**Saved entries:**

Start of Block

theorem bodyStopLoad_settling (he : s.loader.current = some e) (hs : e.state = .settling) :
    bodyStopLoad s = (s, Reply.ok) := by
  simp only [bodyStopLoad, he, hs]
  rfl

theorem bodyStopLoad_none (he : s.loader.current = none) : bodyStopLoad s = s.deny .wrongState := by
  simp only [bodyStopLoad, he]

theorem bodyStopLoad_waiting (he : s.loader.current = some e) (hs : e.state = .due ∨ e.state = .waiting) :
    bodyStopLoad s = ((s.dropped e .operatorStop).afterEntry.follow s, Reply.ok) := by
  rcases hs with hs | hs <;> simp only [bodyStopLoad, he, hs] <;> rfl

/-- The switch's new state, before the sequencer acts (R141). -/
def State.switched (s : State) (c : CompId) (active : Bool) : State :=
  s.setLoader { s.loader with highLevel := s.loader.highLevel.set c active }

theorem exec_highLevelSwitch (s : State) (c : CompId) (active : Bool) :
    exec (.highLevelSwitch c active) s =
      .next
        (if active = true ∧ ¬ s.loader.highLevel.get c = true ∧ (s.switched c active).loadingOn c = true ∧
            ¬ s.inReset = true then
          (s.switched c active).stopLoading .highLevel
        else s.switched c active) := rfl

end stopped

/-- Settles O45: each end of LOADING, and the entry that ends without a receipt. -/
theorem loadingIsStopped : Obligations.LoadingIsStopped := by
  intro r s
  refine ⟨?_, ?_, ?_, ?_, fun e x runs he hs hx => ?_, fun e x awake low he hs hx => ?_, fun c => ?_⟩
  · rintro u e x ht rfl he hs hx
    have stops := State.stopLoading_settles (k := .operatorStop) he hs hx
    obtain ⟨loader, stock, journal, -⟩ := State.follow_loader ((s.frameReceived r.port).stopLoading .operatorStop)
      (s.frameReceived r.port) (by rw [stops]; exact Loader.settling_rests ..)
    refine ⟨_, Answers.of_body (fun _ => rfl) ht (bodyStopLoad_loading he hs), ?_, ?_, ?_⟩
    · rw [loader, stops]; rfl
    · rw [stock, stops]; rfl
    · rw [journal, stops]; rfl
  · rintro u e ht rfl he hs
    exact Answers.of_body (fun _ => rfl) ht (bodyStopLoad_settling he hs)
  · rintro u ht rfl he
    exact Answers.of_body (fun _ => rfl) ht (bodyStopLoad_none he)
  · rintro u e ht rfl he hs
    have hf := State.follow_followedBy ((s.frameReceived r.port).dropped e .operatorStop).afterEntry
      (s.frameReceived r.port)
    have tells {o : PortId} (h : Notice.loadDone.ports.port o = true) :=
      hf.notices o .loadDone (by decide) ((State.afterEntry_has o (by decide)).trans (State.dropped_tells h))
    refine ⟨_, Answers.of_body (fun _ => rfl) ht (bodyStopLoad_waiting he hs), ?_, tells rfl, tells rfl,
      fun empty => ?_, fun h rest w opened staged hw slot => ?_⟩
    · rw [hf.journal]
      simp only [State.afterEntry_frame]
      rfl
    · exact State.dropped_ends (s.frameReceived r.port) empty
    · rw [State.dropped_opened opened]
      exact State.dropped_promotes _ opened staged hw slot
  · exact congrArg Host.Outcome.next ((if_pos runs).trans (State.stopLoading_settles he hs hx))
  · have loading : (s.switched e.comp true).loadingOn e.comp = true := by
      simp [State.loadingOn, State.switched, he, hs]
    rw [exec_highLevelSwitch, if_pos ⟨rfl, Bool.eq_false_iff.mp low, loading, Bool.eq_false_iff.mp awake⟩,
      State.stopLoading_settles (s := s.switched e.comp true) he hs hx]
    rfl
  · rw [exec_highLevelSwitch, if_neg fun h => Bool.false_ne_true h.1]
    rfl

end Sys2Proof.Machine

/-! SUPPORT AND CERTIFICATES. The load plan's commands (R133, R134, R147). -/

namespace Sys2Proof.Machine

open Sys2Proof

/-- What a port is told stands in the ports alone. -/
theorem State.has_of_ports {s t : State} (h : t.ports = s.ports) {o : PortId} {n : Notice} :
    (t.port o).has n = (s.port o).has n := congrArg (fun y : Triple Port => (y.port o).has n) h

section close

variable {s t : State} {e : Entry} {x : LoadContext} {k : EndCause}

/-- A plan that goes to NONE takes its standing notice with it (R136, R147). -/
theorem State.clearStageEmpty_withdraws (h : s.loader.stageEmpty = true) (o : PortId) :
    (s.clearStageEmpty.port o).has .loadStageEmpty = false := by
  rw [State.clearStageEmpty, if_pos h, State.withdraw_port, Port.has_withdraw]
  simp

theorem State.closePlan_withdraws (h : s.loader.stageEmpty = true) (o : PortId) :
    (s.closePlan.port o).has .loadStageEmpty = false := by
  unfold State.closePlan
  exact State.clearStageEmpty_withdraws (by exact h) o

theorem State.closePlan_rest : { s.closePlan with loader := s.loader, ports := s.ports } = s := by
  unfold State.closePlan State.clearStageEmpty
  split <;> rfl

theorem bodyCloseLoadPlan_unopened (h : s.loader.state ≠ .opened) : bodyCloseLoadPlan s = s.deny .wrongState := if_pos h

theorem bodyCloseLoadPlan_idle (h : s.loader.state = .opened) (he : s.loader.current = none) :
    bodyCloseLoadPlan s = (s.closePlan, Reply.ok) := by
  simp [bodyCloseLoadPlan, h, he]

theorem bodyCloseLoadPlan_loading (h : s.loader.state = .opened) (he : s.loader.current = some e)
    (hs : e.state = .loading) :
    bodyCloseLoadPlan s = (((s.stopLoading .operatorStop).beginClosing).follow s, Reply.ok) := by
  simp [bodyCloseLoadPlan, h, he, hs]

theorem bodyCloseLoadPlan_settling (h : s.loader.state = .opened) (he : s.loader.current = some e)
    (hs : e.state = .settling) : bodyCloseLoadPlan s = (s.beginClosing, Reply.ok) := by
  simp [bodyCloseLoadPlan, h, he, hs]

theorem bodyCloseLoadPlan_waiting (h : s.loader.state = .opened) (he : s.loader.current = some e)
    (hs : e.state = .due ∨ e.state = .waiting) :
    bodyCloseLoadPlan s = ((s.dropped e .operatorStop).closePlan.follow s, Reply.ok) := by
  rcases hs with hs | hs <;> simp only [bodyCloseLoadPlan, h, he, hs] <;> rfl

/-- The plan goes to CLOSING with its LOADING entry sent to SETTLING (R147). -/
theorem State.closing_loader (old : State) (he : s.loader.current = some e) (hs : e.state = .loading)
    (hx : e.context = some x) :
    (((s.stopLoading k).beginClosing).follow old).loader =
      { s.loader.settling e x k s.times.meterSettle with state := .closing, staged := [], paused := false } := by
  have stops := State.stopLoading_settles (k := k) he hs hx
  have rests : ((s.stopLoading k).beginClosing).loader.Rests := by
    rw [stops]
    exact .inr ⟨_, rfl, .inr rfl⟩
  obtain ⟨loader, -⟩ := State.follow_loader ((s.stopLoading k).beginClosing) old rests
  rw [loader, stops]
  rfl

/-- A plan closed with a DUE or WAITING entry is NONE at once, and the blocks that follow leave it so (R146, R147). -/
theorem State.closed_loader (old : State) :
    ((s.dropped e k).closePlan.follow old).loader = (s.dropped e k).closePlan.loader ∧
      (∀ c, ((s.dropped e k).closePlan.follow old).comp c =
        (s.comp c).map fun x => if c = e.comp then { x with draining := false } else x) ∧
      ((s.dropped e k).closePlan.follow old).journal = { s.journal with reserved := s.journal.reserved - 1 } ∧
      ((s.dropped e k).closePlan.follow old).channels = s.channels ∧
      ((s.dropped e k).closePlan.follow old).ports = (s.dropped e k).closePlan.ports := by
  have plan := State.closePlan_loader (s.dropped e k)
  have rests : (s.dropped e k).closePlan.loader.Rests := by
    rw [plan]
    exact .inl ⟨rfl, .inl rfl⟩
  obtain ⟨loader, stock, journal, channels, ports⟩ := State.follow_loader (s.dropped e k).closePlan old rests
  refine ⟨loader, fun c => ?_, ?_, ?_, ports⟩
  · refine (congrArg (Quad.get · c) stock).trans ?_
    simp only [State.closePlan_frame]
    exact State.dropped_comp c
  · rw [journal]
    simp only [State.closePlan_frame]
    rfl
  · rw [channels]
    simp only [State.closePlan_frame]
    rfl

theorem State.closed_withdraws (h : s.loader.stageEmpty = true) (o : PortId) :
    ((s.dropped e k).closePlan.port o).has .loadStageEmpty = false :=
  State.closePlan_withdraws (s := s.dropped e k) ((congrArg Loader.stageEmpty State.dropEntry_loader).trans h) o

end close

/-! ### APPEND_LOAD_ENTRY (R134 to R136) -/

section append

variable {s : State} {n v : Nat} {c : CompId} {g : Target} {x : Compartment} {e : Entry}

/-- The entry staged, with stage empty cleared (R134, R136). -/
def State.stagedWith (s : State) (c : CompId) (g : Target) : State :=
  (s.setLoader { s.loader with staged := s.loader.staged ++ [{ comp := c, target := g }] }).clearStageEmpty

theorem State.stagedWith_loader :
    (s.stagedWith c g).loader =
      { s.loader with staged := s.loader.staged ++ [{ comp := c, target := g }], stageEmpty := false } := by
  rw [State.stagedWith, State.clearStageEmpty_loader]
  rfl

theorem bodyAppendLoadEntry_full (hc : num4Of n = some c) (hg : targetOf v = some g) (ho : s.loader.state = .opened)
    (hx : (s.comp c).isSome = true) (hl : 4 ≤ s.loader.staged.length) :
    bodyAppendLoadEntry n v s = s.deny .full := by
  have known : ¬ (s.comp c).isNone = true := by
    rw [Option.isNone_iff_eq_none]
    exact Option.isSome_iff_ne_none.mp hx
  simp only [bodyAppendLoadEntry, hc, hg]
  rw [if_neg (by simp [ho]), if_neg known]
  exact if_pos hl

theorem bodyAppendLoadEntry_stages (hc : num4Of n = some c) (hg : targetOf v = some g) (ho : s.loader.state = .opened)
    (hx : (s.comp c).isSome = true) (hl : s.loader.staged.length < 4) :
    bodyAppendLoadEntry n v s =
      ((s.stagedWith c g).follow s,
        Reply.okWith
          (if (s.loader.current.isNone && s.loader.staged.isEmpty && s.journal.canReserve) = true then
            [fld 1 0, fld 4 0]
          else [fld 1 1, fld 4 (s.loader.staged.length + 1)])) := by
  have known : ¬ (s.comp c).isNone = true := by
    rw [Option.isNone_iff_eq_none]
    exact Option.isSome_iff_ne_none.mp hx
  simp only [bodyAppendLoadEntry, hc, hg]
  rw [if_neg (by simp [ho]), if_neg known]
  exact if_neg (Nat.not_le_of_lt hl)

/-- Behind an entry that loads or settles, the sequencer has nothing to do (R135). -/
theorem State.stagedWith_rests (he : s.loader.current = some e) (hs : e.state = .loading ∨ e.state = .settling) :
    (s.stagedWith c g).loader.Rests := by
  rw [State.stagedWith_loader]
  exact .inr ⟨e, he, hs⟩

End of Block

**PROMPT:**
Set down, exactly as they appear above, all lines from the one that has "theorem loadingIsStopped : Obligations.LoadingIsStopped" down to the one that has "(h : Notice.loadDone.ports.port", including those two and no others.

**EXERCISE RESULT:**
theorem loadingIsStopped : Obligations.LoadingIsStopped := by
  intro r s
  refine ⟨?_, ?_, ?_, ?_, fun e x runs he hs hx => ?_, fun e x awake low he hs hx => ?_, fun c => ?_⟩
  · rintro u e x ht rfl he hs hx
    have stops := State.stopLoading_settles (k := .operatorStop) he hs hx
    obtain ⟨loader, stock, journal, -⟩ := State.follow_loader ((s.frameReceived r.port).stopLoading .operatorStop)
      (s.frameReceived r.port) (by rw [stops]; exact Loader.settling_rests ..)
    refine ⟨_, Answers.of_body (fun _ => rfl) ht (bodyStopLoad_loading he hs), ?_, ?_, ?_⟩
    · rw [loader, stops]; rfl
    · rw [stock, stops]; rfl
    · rw [journal, stops]; rfl
  · rintro u e ht rfl he hs
    exact Answers.of_body (fun _ => rfl) ht (bodyStopLoad_settling he hs)
  · rintro u ht rfl he
    exact Answers.of_body (fun _ => rfl) ht (bodyStopLoad_none he)
  · rintro u e ht rfl he hs
    have hf := State.follow_followedBy ((s.frameReceived r.port).dropped e .operatorStop).afterEntry
      (s.frameReceived r.port)
    have tells {o : PortId} (h : Notice.loadDone.ports.port o = true) :=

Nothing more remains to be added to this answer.